### Exercise prompt:
Once the line containing "refused, and one" is found in the entries below, restate it and each following line word for word, stopping after the line containing "c.fifoDepth = some d →".

Saved data entries
------------------------------------------------------------
/-- R181: the cursor law, for every number n of consecutive audio-mode reads from position 0: read k returns
the packet's byte k mod 1024, and after n reads position is n mod 1024 and base_offset, audio_ready and
everything else are unchanged. With n = 1024 the cursor is back at 0, and read 1025 returns the first byte
again. The spec derives the law from R174. -/
def Obligations.CursorCyclesThroughThePacket : Prop :=
  ∀ (addr : BusAddr) (b : BitVec 32) (s : State) (n : Nat),
    s.decoderSelect = true → s.baseOffset = some b → s.position = 0 →
    ∃ t, runOps (List.replicate n (.mrdLddata addr)) s =
        some (t, (List.range n).map fun k => .byte (packetByte Config.machine b (k % 1024))) ∧
      t = { s with position := n % 1024, result := t.result, events := t.events }

/-- R176: the decoder-select write takes one bit of the byte and changes nothing else. The register's address
and the bit are the spec's own decisions D5 and D8 (log 1). -/
def Obligations.DecoderSelectWriteTakesOneBit : Prop :=
  ∀ (addr : BusAddr) (v : Byte) (s : State),
    ((maskAddr addr).toNat = Config.machine.regLdSel →
      decode (busWord .main true addr v) = .ok (.mwrLdsel addr v)) ∧
    exec (.mwrLdsel addr v) s =
      .next { s with decoderSelect := v.getLsbD Config.machine.ldSelBit, result := .nothing, events := [] }

/-- R177: the command register. Every write is forwarded and remembered; only a pause edge rewinds the cursor
and sets the flag; base_offset and everything else are kept. The width of the forwarded command is the spec's
own decision D16; PAUSE_CMD is open (log 2). -/
def Obligations.CommandWriteForwardsAndDetectsThePause : Prop :=
  ∀ (addr : BusAddr) (v : Byte) (s : State),
    let edge : Bool := decide (v = Config.machine.pauseCmd ∧ s.prevCmd ≠ some v ∧ 44 ≤ s.ldFrame.toNat / 53)
    ((maskAddr addr).toNat = Config.machine.regLdCmd →
      decode (busWord .main true addr v) = .ok (.mwrLdcmd addr v)) ∧
    exec (.mwrLdcmd addr v) s = .next { s with
      position := if edge then 0 else s.position
      audioReady := if edge then true else s.audioReady
      prevCmd := some v
      result := .nothing
      events := [.ldCommand (BitVec.ofNat 16 v.toNat)] }

/-- R177, R270: the same command sent twice, each send at its own address. Whatever reads of the shared
register fall between, each at its own address, the second send changes no state and only forwards the command
again; so the break-in-transmission reset fires at most once. That reads between the sends do not matter follows
from R177. -/
def Obligations.RepeatedCommandIsOnlyForwarded : Prop :=
  ∀ (first second : BusAddr) (reads : List BusAddr) (v : Byte) (s : State),
    ∃ u rs, runOps (.mwrLdcmd first v :: reads.map .mrdLddata) s = some (u, rs) ∧
      exec (.mwrLdcmd second v) u =
        .next { u with result := .nothing, events := [.ldCommand (BitVec.ofNat 16 v.toNat)] }

/-- R178: LDRESET resets the five stream fields and nothing else; after it the next boundary frame at or past
the threshold qualifies again. The operation is the spec's own decision D22. -/
def Obligations.LdresetResetsTheStreamAlone : Prop :=
  decode 0x2100000000#40 = .ok .ldreset ∧
  ∀ s : State,
    let t : State := { s with baseOffset := none, position := 0, audioReady := false, prevFrame := 0#16,
                              prevCmd := none, result := .nothing, events := [] }
    exec .ldreset s = .next t ∧
    (s.ldFrame.toNat % 53 = 0 → 44 ≤ s.ldFrame.toNat / 53 →
      ∃ u, exec .tick t = .next u ∧ u.audioReady = true ∧ u.baseOffset.isSome = true)

/-! ### Mailbox (43_mailbox.md) -/

/-- R190: a sound-register write. The order of the two halves is the spec's own decision D18, the unbounded
depth D27 (log 1). -/
def Obligations.SoundWriteFeedsBothMailboxes : Prop :=
  ∀ (addr : BusAddr) (v : Byte) (s : State),
    ((maskAddr addr).toNat = Config.machine.regSound →
      decode (busWord .main true addr v) = .ok (.mwrSound addr v)) ∧
    exec (.mwrSound addr v) s = .next { s with
      fifoA := s.fifoA ++ [v]
      irqAMbox := true
      fifoB := if v = 0x00#8 then s.fifoB else s.fifoB ++ [v]
      irqBMbox := if v = 0x00#8 then s.irqBMbox else true
      result := .nothing
      events := if v = 0x00#8 then [.irqLine .aMbox true]
        else [.irqLine .aMbox true, .irqLine .bMbox true] }

/-- R192, R193, R194: a mailbox read takes exactly one byte from its own FIFO; from an empty one it returns
the default with a diagnostic, leaves it empty and changes nothing else; the lines are not touched. That a
read leaves the line alone is the spec's own decision D18; the empty value is open (log 2). -/
def Obligations.MailboxReadsTakeOneByte : Prop :=
  ∀ (addr : BusAddr) (s : State),
    ((maskAddr addr).toNat = Config.machine.copAMbox →
      decode (busWord .copA false addr 0#8) = .ok (.ardMbox addr)) ∧
    ((maskAddr addr).toNat = Config.machine.copBMbox →
      decode (busWord .copB false addr 0#8) = .ok (.brdMbox addr)) ∧
    exec (.ardMbox addr) s = .next (match s.fifoA with
      | [] => { s with result := .byte Config.machine.mboxEmptyValue, events := [.diag (.mboxEmpty .copA)] }
      | v :: rest => { s with fifoA := rest, result := .byte v, events := [] }) ∧
    exec (.brdMbox addr) s = .next (match s.fifoB with
      | [] => { s with result := .byte Config.machine.mboxEmptyValue, events := [.diag (.mboxEmpty .copB)] }
      | v :: rest => { s with fifoB := rest, result := .byte v, events := [] })

/-- R191: along any run without RESET, whatever the interleaving, the bytes coprocessor A has taken followed
by those still in its FIFO are those it held at the start followed by those the main processor wrote; for B
the zero bytes are left out. Nothing is reordered, duplicated or lost. The unbounded depth is the spec's own
decision D27 (log 1). -/
def Obligations.MailboxesKeepOrderAndLoseNothing : Prop :=
  ∀ (is : List Instr) (s t : State) (rs : List Result), .reset ∉ is → runOps is s = some (t, rs) →
    takenAlong takenByA is s ++ t.fifoA = s.fifoA ++ soundBytes is ∧
    takenAlong takenByB is s ++ t.fifoB = s.fifoB ++ (soundBytes is).filter (· != 0x00#8)

/-- R196: whichever of a write and a read of an empty mailbox is ordered first completes first. The spec
derives it from its total order. -/
def Obligations.MailboxArbitrationFollowsTheOrder : Prop :=
  ∀ (addr addr' : BusAddr) (v : Byte) (s : State), s.fifoA = [] →
    (∃ t, runOps [.ardMbox addr', .mwrSound addr v] s =
      some (t, [.byte Config.machine.mboxEmptyValue, .nothing]) ∧ t.fifoA = [v]) ∧
    ∃ t, runOps [.mwrSound addr v, .ardMbox addr'] s = some (t, [.nothing, .byte v]) ∧ t.fifoA = []

/-- R195, U6: in a configuration with a finite FIFO_DEPTH a write that would exceed it is refused, and one
that fits is performed as in the unbounded machine. The refusal is the spec's own decision D27 (log 13). -/
def Obligations.FiniteFifoOverflowIsRefused : Prop :=
  ∀ (c : Configuration) (d : Nat) (v : Byte) (s : State), c.fifoDepth = some d →
    (d ≤ s.fifoA.length → writeSound c v s = .refused (.fifoFull .copA)) ∧
    (s.fifoA.length < d → v ≠ 0x00#8 → d ≤ s.fifoB.length → writeSound c v s = .refused (.fifoFull .copB)) ∧
    (s.fifoA.length < d → (v = 0x00#8 ∨ s.fifoB.length < d) →
      writeSound c v s = writeSound Config.machine v s)

/-! ### Status and control (44_status_control.md) -/

/-- R200: the combined status byte, bit by bit; the read changes no state and emits nothing. Reading "true
only when" as "exactly when" for bit 5, and bit 7 as 0 otherwise, is the spec's own decision D11. -/
def Obligations.StatusByteBits : Prop :=
  ∀ (addr : BusAddr) (s : State),
    ((maskAddr addr).toNat = Config.machine.regLdStatus →
      decode (busWord .main false addr 0#8) = .ok (.mrdLdstatus addr)) ∧
    ∃ b : Byte, exec (.mrdLdstatus addr) s = .next { s with result := .byte b, events := [] } ∧
      b.getLsbD 7 = decide (s.ldFrame.toNat / 53 < 44 ∨ s.sigloss ≠ 0) ∧
      b.getLsbD 6 = false ∧
      b.getLsbD 5 = decide (s.sigloss = 0 ∧ s.ldFrame.toNat ≠ 0) ∧
      b.getLsbD 4 = true ∧
      b.getLsbD 3 = s.audioReady ∧
      b.toNat % 8 = s.ldFrame.toNat / 10000

/-- R201, R202: the three registers, each read at its own address, hold the five decimal digits of the frame
number, each nibble 0 to 9; read together without a change of frame they give it back. LDSTATUS and LDFRAME do
not depend on the decoder select; LDDATA holds digits in video mode. The split of the digits over three registers
is the spec's own decision D10. -/
def Obligations.FrameDigitsGiveTheFrameBack : Prop :=
  ∀ (status data frame : BusAddr) (s : State),
    ((maskAddr frame).toNat = Config.machine.regLdFrame →
      decode (busWord .main false frame 0#8) = .ok (.mrdLdframe frame)) ∧
    ∃ hi mid lo : Byte,
      exec (.mrdLdstatus status) s = .next { s with result := .byte hi, events := [] } ∧
      (s.decoderSelect = false →
        exec (.mrdLddata data) s = .next { s with result := .byte mid, events := [] }) ∧
      exec (.mrdLdframe frame) s = .next { s with result := .byte lo, events := [] } ∧
      mid.toNat / 16 ≤ 9 ∧ mid.toNat % 16 ≤ 9 ∧ lo.toNat / 16 ≤ 9 ∧ lo.toNat % 16 ≤ 9 ∧
      s.ldFrame.toNat = 10000 * (hi.toNat % 8) + 1000 * (mid.toNat / 16) + 100 * (mid.toNat % 16) +
        10 * (lo.toNat / 16) + lo.toNat % 16

/-- R203, R207: the switch reads. The two registers are the spec's own decision D5. -/
def Obligations.SwitchReadsReturnTheSwitches : Prop :=
  ∀ (addr : BusAddr) (s : State),
    ((maskAddr addr).toNat = Config.machine.regDip →
      decode (busWord .main false addr 0#8) = .ok (.mrdDip addr)) ∧
    exec (.mrdDip addr) s = .next { s with result := .byte s.dipSw, events := [] } ∧
    ((maskAddr addr).toNat = Config.machine.regService →
      decode (busWord .main false addr 0#8) = .ok (.mrdService addr)) ∧
    exec (.mrdService addr) s = .next { s with result := .byte s.serviceSw, events := [] }

/-- R204: the control register: the latch always; a forced redraw on an edge of either watched bit; the
transparency change and its event only on an edge of the genlock bit. Which effect belongs to which bit, and
the bit numbers, are the spec's own decision D7 (log 1). -/
def Obligations.ControlWriteActsOnEdges : Prop :=
  ∀ (addr : BusAddr) (v : Byte) (s : State),
    let ov (x : Byte) := x.getLsbD Config.machine.ctrlBitOverlay
    let gl (x : Byte) := x.getLsbD Config.machine.ctrlBitGenlock
    let ovEdge : Bool := ov s.ctrlLatch != ov v
    let glEdge : Bool := gl s.ctrlLatch != gl v
    ((maskAddr addr).toNat = Config.machine.regCtrl →
      decode (busWord .main true addr v) = .ok (.mwrCtrl addr v)) ∧
    exec (.mwrCtrl addr v) s = .next { s with
      ctrlLatch := v
      overlayDirty := s.overlayDirty || ovEdge || glEdge
      transparency := if glEdge then gl v else s.transparency
      result := .nothing
      events := if glEdge then [.transparency (gl v)] else [] }

/-- R205: DIPSET of bank 0 puts input bit i at logical bit DIP_PERM(i), for each of the eight bits, and
returns ok; any other bank returns fail and changes nothing. The permutation is open but for being a bijection
(decision D23; log 2). -/
def Obligations.DipsetPermutesBankZero : Prop :=
  ∀ (bank : BitVec 24) (value : Byte) (s : State),
    decode (envWord 2#4 bank value) = .ok (.dipset bank value) ∧
    (bank = 0#24 → ∃ t, exec (.dipset bank value) s = .next t ∧
      (∀ i : Fin 8, t.dipSw.getLsbD (Config.machine.dipPerm i).val = value.getLsbD i.val) ∧
      t = { s with dipSw := t.dipSw, result := .flag true, events := [] }) ∧
    (bank ≠ 0#24 → exec (.dipset bank value) s = .next { s with result := .flag false, events := [] })

/-- R205: for any permutation and whatever dip_sw held, the map from the written byte to the stored byte is a
bijection on bytes; 0x00 goes to 0x00, 0xFF to 0xFF, and the number of 1 bits is kept. The spec derives it
from bijectivity. -/
def Obligations.DipPermutationIsABijection : Prop :=
  ∀ (perm : Equiv.Perm (Fin 8)) (old : Byte),
    Function.Bijective (permuteInto perm old) ∧
    permuteInto perm old 0x00#8 = 0x00#8 ∧ permuteInto perm old 0xFF#8 = 0xFF#8 ∧
    ∀ v : Byte, (List.finRange 8).countP (fun i => (permuteInto perm old v).getLsbD i.val) =
      (List.finRange 8).countP (fun i => v.getLsbD i.val)

/-! ### Reset and power-on (70_reset_and_hazards.md) -/

/-- R260, R261: RESET. Every register-bank and stream field takes its reset value; the two dirty flags take
some values, on which this statement says nothing; the images and ld_frame are kept; nothing is emitted. Most
of these values are the spec's own decision D21, what is kept D22 (log 14). -/
def Obligations.ResetRestoresTheRegisterBank : Prop :=
  decode 0x2000000000#40 = .ok .reset ∧
  ∀ s : State, ∃ pd od n, exec .reset s = .next { s with
    dipSw := Config.machine.dipDefault
    serviceSw := Config.machine.serviceDefault
    ctrlLatch := 0x00#8
    transparency := false
    decoderSelect := false
    audioReady := false
    baseOffset := none
    position := 0
    prevFrame := 0#16
    prevCmd := none
    fifoA := []
    fifoB := []
    sigloss := 0
    paletteDirty := pd
    overlayDirty := od
    irqMainPeriodic := false
    irqAMbox := false
    irqASec := false
    irqBMbox := false
    irqBSec := false
    bSecEn := false
    result := .nothing
    events := []
    freeCount := n }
------------------------------------------------------------
### Exercise result:
/-- R195, U6: in a configuration with a finite FIFO_DEPTH a write that would exceed it is refused, and one
that fits is performed as in the unbounded machine. The refusal is the spec's own decision D27 (log 13). -/
def Obligations.FiniteFifoOverflowIsRefused : Prop :=
  ∀ (c : Configuration) (d : Nat) (v : Byte) (s : State), c.fifoDepth = some d →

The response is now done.